━━━━━ Working data
/-- RegisterBlocks: a kernel without an extended block, a group with it and without it, one that can have it and one that cannot, a
waiting lane set whose turn has come, and a group with and without a spill lease. -/
theorem witness_RegisterBlocks :
    let w : Waiter := ⟨0, 0, 1, 4, 0, [], 0, false⟩
    let q := (extended false).modCtx 0 fun x => { x with regq := [(0, [w])] }
    let leased := base.modGroup 0 fun g => { g with leaseOn := true }
    ([base, extended true, extended false, q].all fun s => ready (.regacqWait ⟨0, 0, 4, 0, 0⟩) s && ready (.regacqTry ⟨0, 1, 4, 0, 0⟩) s) = true ∧
      base.extRegs 0 = 0 ∧ (extended true).extRegs 0 = 8 ∧ ((extended true).group 0).ext = true ∧ ((extended false).group 0).ext = false ∧
      (extended false).regq 0 0 = [] ∧ 8 / 8 ≤ (extended false).octsFree 0 0 ∧ q.regq 0 0 = [w] ∧ q.regacqReady 0 0 = true ∧
      ready (.regrel ⟨0, 0, 4, 0, 0⟩) (extended true) = true ∧ ready (.regrel ⟨0, 0, 4, 0, 0⟩) base = true ∧
      ready (.regrelLease ⟨0, 1, 4, 0, 0⟩) leased = true ∧ ready (.regrelLease ⟨0, 1, 4, 0, 0⟩) base = true ∧
      (leased.group 0).leaseOn = true ∧ (base.group 0).leaseOn = false ∧
      ready (.spillLease ⟨0, 6, 1, 0, 0, 0, 0, 0, 0x10, 0x140, 0x140, 0⟩) base = true ∧
      ready (.fillLease ⟨0, 6, 1, 0, 0, 0, 0, 0, 0x10, 0x140, 0x140, 0⟩) leased = true ∧
      ready (.handoff ⟨0, 0, 0, 0, 0⟩) base = true ∧
      (((at_ (.handoff ⟨0, 0, 0, 0, 0⟩) base).acting (.handoff ⟨0, 0, 0, 0, 0⟩)).map fun lk => (base.lane lk).tid).Nodup := by decide

/-- RegisterBlocks: HANDOFF with a poisoned register of the inherit range; a group whose lease lies in its backing area, and one whose
bank's contents go there. -/
theorem witness_RegisterBlocks_backing :
    let i : Instr := .handoff ⟨0, 0, 0, 0, 0⟩
    let bad := base.setLane 0 { base.lane 0 with poison := [2] }
    let area := base.modCtx 0 fun x => { x with backing := 0x400000, backs := [0] }
    let lent := area.modGroup 0 fun g => { g with leaseOn := true, bank := some (0, 1), lease := [(0, 7)], leaseTags := [0] }
    let u := lent.modGroup 0 fun g => { g with bank := none }
    ready i bad = true ∧ (at_ i bad).acting i = [0] ∧ ((at_ i bad).handSnap 0).poison.head? = some 2 ∧
      ((at_ i base).handSnap 0).poison = [] ∧ lent.memOk ∧ (lent.group 0).bank.isSome = true ∧ (lent.group 0).leasePoison = [] ∧
      u.leaseArea 0 = some 0x400000 ∧ 0x400000 % 16 = 0 ∧ (∀ k ∈ (lent.group 0).lease, k.1 < 8192) ∧
      (∀ k ∈ (lent.group 0).leaseTags, k < 8192) ∧
      ready (.spillLease ⟨0, 6, 1, 0, 0, 0, 0, 0, 0x10, 0x140, 0x140, 0⟩) area = true ∧ (area.ctx (area.ctxOf 0)).backing % 16 = 0 ∧
      area.memOk := by
  refine ⟨?_, ?_, ?_, ?_, ⟨?_, ?_⟩, ?_, ?_, ?_, ?_, ?_, ?_, ?_, ?_, ⟨?_, ?_⟩⟩ <;> decide +kernel

/-- A blob gives back what was sealed in it. -/
theorem open_sealed (key : BitVec 256) (h : DWord) (c : Quad) :
    (sealBlob key h c).extractLsb' 192 64 = h ∧ openBlob key (sealBlob key h c) = some c := by
  have hk : (natBytes 32 key.toNat).length = 32 := natBytes_length 32 _
  have ex : ∀ (a : DWord) (b : DWord) (d : Quad), (a ++ b ++ d : BitVec 256).extractLsb' 192 64 = a ∧
      (a ++ b ++ d : BitVec 256).extractLsb' 128 64 = b ∧ (a ++ b ++ d : BitVec 256).extractLsb' 0 128 = d := fun a b d => by
    refine ⟨?_, ?_, ?_⟩ <;> ext k hk <;> simp only [BitVec.getElem_extractLsb', BitVec.getLsbD_append] <;>
      split_ifs <;> (try omega) <;> rw [← BitVec.getLsbD_eq_getElem] <;> exact congrArg _ (by omega)
  have hm : ∀ m : List Byte, m.length = 8 → natBytes 8 (BitVec.ofNat 64 (bytesNat m)).toNat = m := fun m e => by
    have := bytesNat_lt m
    rw [e] at this
    rw [BitVec.toNat_ofNat, Nat.mod_eq_of_lt (by simpa using this), ← e, natBytes_bytesNat]
  have hc : ∀ m : List Byte, m.length = 16 → natBytes 16 (BitVec.ofNat 128 (bytesNat m)).toNat = m := fun m e => by
    have := bytesNat_lt m
    rw [e] at this
    rw [BitVec.toNat_ofNat, Nat.mod_eq_of_lt (by simpa using this), ← e, natBytes_bytesNat]
  have lm : ((sivTag (natBytes 32 key.toNat) (blobNonce h) (natBytes 16 c.toNat)).take 8).length = 8 := by
    rw [List.length_take, sivTag_length _ _ _ hk]; rfl
  have ls : ∀ m, (sivStream (natBytes 32 key.toNat) (blobNonce h) m).length = 16 := fun m => sivStream_length _ _ _ hk
  have hp : BitVec.ofNat 128 (bytesNat (natBytes 16 c.toNat)) = c := by
    rw [bytesNat_natBytes _ _ (by have := c.isLt; omega), BitVec.ofNat_toNat, BitVec.setWidth_eq]
  have lp : (natBytes 16 c.toNat).length = 16 := natBytes_length 16 _
  unfold sealBlob openBlob
  generalize natBytes 32 key.toNat = k at *
  generalize natBytes 16 c.toNat = p at *
  generalize hmac : (sivTag k (blobNonce h) p).take 8 = mac at *
  have l2 := ls mac
  generalize hs : sivStream k (blobNonce h) mac = st at *
  obtain ⟨e1, e2, e3⟩ := ex h (BitVec.ofNat 64 (bytesNat mac)) (BitVec.ofNat 128 (bytesNat (xorBytes p st)))
  have lx : (xorBytes p st).length = 16 := by rw [xorBytes_length, lp, l2]; rfl
  simp only [e1, e2, e3, hm mac lm, hc _ lx, hs, hmac]
  rw [xorBytes_xorBytes _ _ (by rw [lp, l2]), hmac, if_pos rfl, hp]
  exact ⟨trivial, rfl⟩

/-- The kernel capability of a descriptor at byte 128 of the image. -/
def kernelCap : Quad := Cap.make Kind.code 0 (Perm.exec ||| Perm.ld) 0x1000 4096 0x1080

/-- The version takes 64 registers a lane, and a record names it by the descriptor. -/
def launchable : State :=
  { base with
    vers := base.vers.modify 1 fun v => { v with desc := { v.desc with base := 64, roles := [(1, 64)] } }
    records := [(0, ⟨0x1080, 1⟩)] }

/-- A host launch message up to its tag: a blob, a block of `nx` teams, and zeros: context 0, no arguments, cookie 0. -/
def hostHead (blob : BitVec 256) (nx : Nat) : List Byte :=
  natBytes 32 blob.toNat ++ (natBytes 4 nx ++ natBytes 4 1 ++ natBytes 4 1 ++ natBytes 4 0 ++ natBytes 4 1 ++ List.replicate 20 0)

/-- The message with its tag. -/
def hostMsg (blob : BitVec 256) (nx : Nat) : List Byte :=
  let b := hostHead blob nx
  b ++ gcmTag (Config.launchKey 0 0) ((b.drop 52).take 4 ++ (b.drop 64).take 8) b

theorem hostHead_length (blob : BitVec 256) (nx : Nat) : (hostHead blob nx).length = 72 := by simp [hostHead]

theorem hostTag_hostMsg (blob : BitVec 256) (nx : Nat) : hostTag 0 0 (hostMsg blob nx) 0 = (hostMsg blob nx).drop 72 := by
  have h := hostHead_length blob nx
  simp only [hostTag, hostMsg]
  rw [List.drop_left' h, List.take_left' h]
  rw [List.drop_append_of_le_length (by omega), List.take_append_of_le_length (by simp [h]),
    List.drop_append_of_le_length (by omega), List.take_append_of_le_length (by simp [h])]

/-- The blob of a kernel capability, sealed for this context. -/
def hostBlob : BitVec 256 := sealBlob (Config.launchKey 0 0) 0 kernelCap

/-- The device finds the kernel that the blob names. -/
theorem hostKernel_hostMsg (nx : Nat) : launchable.hostKernel 0 (hostMsg hostBlob nx) = some (0, ⟨0x1080, 1⟩) := by
  obtain ⟨h1, h2⟩ := open_sealed (Config.launchKey 0 0) 0 kernelCap
  have e : BitVec.ofNat 256 (leAt (hostMsg hostBlob nx) 0 32) = hostBlob := by
    have : ((hostMsg hostBlob nx).drop 0).take 32 = natBytes 32 hostBlob.toNat := by
      rw [List.drop_zero, hostMsg, hostHead, List.append_assoc]
      exact List.take_left' (natBytes_length 32 _)
    rw [leAt, this, bytesNat_natBytes _ _ (by have := hostBlob.isLt; omega), BitVec.ofNat_toNat, BitVec.setWidth_eq]
  have x : ∀ o n, o + n ≤ 64 → hostBlob.extractLsb' (192 + o) n = 0 := fun o n ho => by
    have : hostBlob.extractLsb' (192 + o) n = (hostBlob.extractLsb' 192 64).extractLsb' o n := by
      ext k hk
      simp only [BitVec.getElem_extractLsb', BitVec.getLsbD_extractLsb']
      rw [decide_eq_true (by omega), Bool.true_and, Nat.add_assoc]
    rw [this, hostBlob, h1]
    simp
  unfold State.hostKernel
  simp only [e]
  rw [x 44 10 (by decide), x 0 20 (by decide), x 32 12 (by decide), x 20 12 (by decide)]
  rw [show (launchable.ctx 0).keyId = 0 from rfl, hostBlob, h2]
  decide

/-- Launch 2 of context 0, in a state, for launches on `ndev` devices. -/
def launch2 (s : State) (st : LaunchState) (ndev : Nat) (own : Bool) : State :=
  { s with launches := s.launches.set 2 { Launch.empty with
      gen := 1, ver := 1, nx := 2, ny := 1, nz := 1, threads := 1, comm := 0, ndev := ndev, multi := 1 < ndev, own := own,
      issuer := if own then 0 else 1, state := st, hi := 2 } }

/-- A communicator of this device and devices 1 and 2. -/
def paired (s : State) : State := { s with comms := [(0, ⟨[(0, 0), (1, 0), (2, 0)], 0, false⟩)] }

/-- An entry of a launch on two devices, as rank 0 receives it. -/
def launchEntry : MultiEntry := ⟨1, 0, 7, 0, 0, 2, 0, [1, 1, 1, 0x410, 1], []⟩

/-- LaunchesRun: LAUNCH with a block that is refused and one that is queued; a team to place, an age, a team to retire; messages
of a launch on two devices; the host's message; and what firmware asks. -/
theorem witness_LaunchesRun :
    let f : FmtT := ⟨0, 0, 0, 0x140, 8, 0x140, 0x108⟩
    let s := uregs (with8 launchable kernelCap) [(8, 1), (9, 1), (10, 1), (12, 1)]
    let r : Request := ⟨0, 0, some (0, ⟨0x1080, 1⟩), (0, false), none, Block.ofWords [1, 1, 1, 0, 1], 0⟩
    let place := (launch2 launchable .queued 1 true).modCtx 0 fun x => { x with lq := [2] }
    let quiet := laneAs launchable .exited
    let multi := launch2 launchable .queued 2 true
    let go := launch2 launchable .armed 2 false
    let old : State := { multi with now := 16777216 }
    ready (.launch f) s = true ∧ ready (.launch f) (with8 launchable kernelCap) = true ∧
      (match launchCheck f s 0 with | .ok a => decide (a = 0x1080) | _ => false) = true ∧
      s.recordAt 0x1080 = some (0, ⟨0x1080, 1⟩) ∧ s.launchStatus r = 0 ∧ (s.versionOf r.kernel).isSome = true ∧
      s.launchStatus { r with block := Block.ofWords [0, 1, 1, 0, 1] } = 2 ∧
      place.placeDue 0 = true ∧ (place.ctx 0).lq = [2] ∧ (place.launch 2).next < (place.launch 2).hi ∧
      place.nextCore (place.launch 2) = some 1 ∧ (place.vers.get? 1).isSome = true ∧
      ({ place with now := 1048576 } : State).ageDue 2 = true ∧ quiet.retireDue 1 = true ∧
      (base.ctx 1).state = .free ∧ (base.ctx 0).state = .active ∧ launchEntry.ctx = 0 ∧
      launchable.launchStatus ⟨0, 0, some (0, ⟨0x1080, 1⟩), (0, false), none, { Block.ofWords launchEntry.block with multi := false }, 0⟩ = 0 ∧
      go.multiNamed 1 0 0 1 false = [2] ∧ (go.launch 2).state = .armed ∧ old.armedLate 2 = true ∧ ((paired multi).otherRanks ((paired multi).launch 2)).map (·.2.1) = [1] ∧
      launchable.records.get? 0 = some ⟨0x1080, 1⟩ ∧ (base.launch 1).state = .running ∧ (base.launch 1).multi = false ∧
      objMalformed [] = true := by decide +kernel

/-- LaunchesRun: ARMED from the last rank of a launch on two devices, from the first of one on three, and its refusal. -/
theorem witness_LaunchesRun_armed :
    let two := paired (launch2 launchable .armed 2 true)
    let three := paired (launch2 launchable .armed 3 true)
    two.answered1 1 0 0 1 = some 2 ∧ (two.launch 2).own = true ∧ (two.launch 2).state = .armed ∧
      two.otherRanks (two.launch 2) = [(1, 1, 0)] ∧ three.answered1 1 0 0 1 = some 2 ∧
      three.otherRanks (three.launch 2) = [(1, 1, 0), (2, 2, 0)] ∧ (three.launch 2).armed = [] := by decide +kernel

theorem launchable_none :
    launchable.launchStatus ⟨0, 0, some (0, ⟨0x1080, 1⟩), (0, false), none, Block.ofWords [0, 1, 1, 0, 1], 0⟩ = 2 := by decide +kernel

theorem launchable_one :
    launchable.launchStatus ⟨0, 0, some (0, ⟨0x1080, 1⟩), (0, false), none, Block.ofWords [1, 1, 1, 0, 1], 0⟩ = 0 := by decide +kernel

/-- LaunchesRun: a host message with a right tag, whose block is refused (no team) or makes an entry. -/
theorem witness_LaunchesRun_host (nx : Nat) (h : nx < 2) :
    let m := hostMsg hostBlob nx
    let r : Request := ⟨0, 0, launchable.hostKernel 0 m, (0, false), none,
      Block.ofWords ((List.range 5).map fun k => BitVec.ofNat 32 (leAt m (32 + 4 * k) 4)), leAt m 64 8⟩
    leAt m 52 4 = 0 ∧ leAt m 60 4 = 0 ∧ m.length = 88 + 0 ∧ hostTag 0 (launchable.ctx 0).keyId m 0 = m.drop (72 + 0) ∧
      zeroAt m 56 4 = true ∧ (launchable.ctx 0).state = .active ∧ launchable.launchStatus r = (if nx = 0 then 2 else 0) ∧
      (launchable.versionOf r.kernel).isSome = true := by
  have tail : ∀ o n, (((hostMsg hostBlob nx).drop (32 + o)).take n) =
      (((natBytes 4 nx ++ natBytes 4 1 ++ natBytes 4 1 ++ natBytes 4 0 ++ natBytes 4 1 ++ List.replicate 20 0 : List Byte) ++
        gcmTag (Config.launchKey 0 0) (((hostHead hostBlob nx).drop 52).take 4 ++ ((hostHead hostBlob nx).drop 64).take 8)
          (hostHead hostBlob nx)).drop o).take n := fun o n => by
    rw [hostMsg, hostHead, List.append_assoc, ← List.drop_drop, List.drop_left' (natBytes_length 32 _)]
  have le : ∀ o n, leAt (hostMsg hostBlob nx) (32 + o) n = bytesNat (((hostMsg hostBlob nx).drop (32 + o)).take n) := fun _ _ => rfl
  refine ⟨?_, ?_, ?_, hostTag_hostMsg _ _, ?_, by decide, ?_, ?_⟩
  · exact (le 20 4).trans (by rw [tail]; rfl)
  · exact (le 28 4).trans (by rw [tail]; rfl)
  · simp [hostMsg, hostHead_length, gcmTag_length]
  · show (((hostMsg hostBlob nx).drop (32 + 24)).take 4).all (· == 0) = true
    rw [tail]; rfl
  · rw [hostKernel_hostMsg]
    have b : (List.range 5).map (fun k => BitVec.ofNat 32 (leAt (hostMsg hostBlob nx) (32 + 4 * k) 4)) =
        [BitVec.ofNat 32 nx, 1, 1, 0, 1] := by
      simp only [le, tail]
      match nx, h with
      | 0, _ => rfl
      | 1, _ => rfl
    have c : leAt (hostMsg hostBlob nx) 64 8 = 0 := (le 32 8).trans (by rw [tail]; rfl)
    rw [b, c]
    rcases (by omega : nx = 0 ∨ nx = 1) with rfl | rfl
    · rw [if_pos rfl]; exact launchable_none
    · rw [if_neg (by decide)]; exact launchable_one
  · rw [hostKernel_hostMsg]; rfl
━━━━━━━━━━
Your task:
Return exactly, and only, the lines above starting at the line that contains "(∀ k ∈ (lent.group 0).leaseTags, k" and ending at the line that contains "sealed in it. -/".

Solved exercise:
      (∀ k ∈ (lent.group 0).leaseTags, k < 8192) ∧
      ready (.spillLease ⟨0, 6, 1, 0, 0, 0, 0, 0, 0x10, 0x140, 0x140, 0⟩) area = true ∧ (area.ctx (area.ctxOf 0)).backing % 16 = 0 ∧
      area.memOk := by
  refine ⟨?_, ?_, ?_, ?_, ⟨?_, ?_⟩, ?_, ?_, ?_, ?_, ?_, ?_, ?_, ?_, ⟨?_, ?_⟩⟩ <;> decide +kernel

/-- A blob gives back what was sealed in it. -/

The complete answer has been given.